**Your objective**
All lines from the one containing "names, 0. -/" down to the one containing "s code := by", both ends included, are to be given again exactly; omit the rest of the listing below.
Stored data START
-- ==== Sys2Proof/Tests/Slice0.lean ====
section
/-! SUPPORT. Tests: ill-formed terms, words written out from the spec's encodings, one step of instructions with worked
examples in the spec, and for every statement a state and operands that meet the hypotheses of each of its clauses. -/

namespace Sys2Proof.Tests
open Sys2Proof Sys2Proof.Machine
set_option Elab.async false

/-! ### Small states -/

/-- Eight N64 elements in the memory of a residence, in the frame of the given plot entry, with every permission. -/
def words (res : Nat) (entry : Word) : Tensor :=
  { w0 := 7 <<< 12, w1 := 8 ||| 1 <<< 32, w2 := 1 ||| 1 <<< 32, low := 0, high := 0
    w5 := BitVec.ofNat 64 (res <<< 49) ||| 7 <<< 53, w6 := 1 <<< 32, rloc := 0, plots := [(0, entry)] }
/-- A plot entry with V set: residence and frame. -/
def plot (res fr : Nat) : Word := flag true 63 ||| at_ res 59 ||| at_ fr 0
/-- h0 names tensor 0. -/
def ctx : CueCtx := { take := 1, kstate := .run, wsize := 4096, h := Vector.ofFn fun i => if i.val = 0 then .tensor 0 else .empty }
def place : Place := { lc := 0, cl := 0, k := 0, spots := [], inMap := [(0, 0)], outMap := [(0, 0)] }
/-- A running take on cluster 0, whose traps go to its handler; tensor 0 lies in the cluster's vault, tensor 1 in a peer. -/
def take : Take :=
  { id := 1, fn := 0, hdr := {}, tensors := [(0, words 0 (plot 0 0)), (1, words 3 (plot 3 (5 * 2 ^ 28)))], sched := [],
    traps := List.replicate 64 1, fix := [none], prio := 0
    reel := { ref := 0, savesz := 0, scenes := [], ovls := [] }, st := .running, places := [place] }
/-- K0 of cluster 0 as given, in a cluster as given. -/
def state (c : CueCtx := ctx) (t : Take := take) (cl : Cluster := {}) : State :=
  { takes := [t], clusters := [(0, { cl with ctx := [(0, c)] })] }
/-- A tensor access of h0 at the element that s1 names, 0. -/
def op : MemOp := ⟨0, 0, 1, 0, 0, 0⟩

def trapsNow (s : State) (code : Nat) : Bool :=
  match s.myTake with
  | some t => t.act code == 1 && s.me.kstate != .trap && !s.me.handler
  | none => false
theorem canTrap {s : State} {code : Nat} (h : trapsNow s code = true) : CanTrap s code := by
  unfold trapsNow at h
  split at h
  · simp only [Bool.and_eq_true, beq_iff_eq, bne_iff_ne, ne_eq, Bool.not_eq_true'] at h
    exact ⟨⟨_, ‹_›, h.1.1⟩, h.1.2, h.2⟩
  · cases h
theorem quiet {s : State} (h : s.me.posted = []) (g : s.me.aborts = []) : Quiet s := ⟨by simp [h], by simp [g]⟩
Stored data END
**Exercise result**
/-- A tensor access of h0 at the element that s1 names, 0. -/
def op : MemOp := ⟨0, 0, 1, 0, 0, 0⟩

def trapsNow (s : State) (code : Nat) : Bool :=
  match s.myTake with
  | some t => t.act code == 1 && s.me.kstate != .trap && !s.me.handler
  | none => false
theorem canTrap {s : State} {code : Nat} (h : trapsNow s code = true) : CanTrap s code := by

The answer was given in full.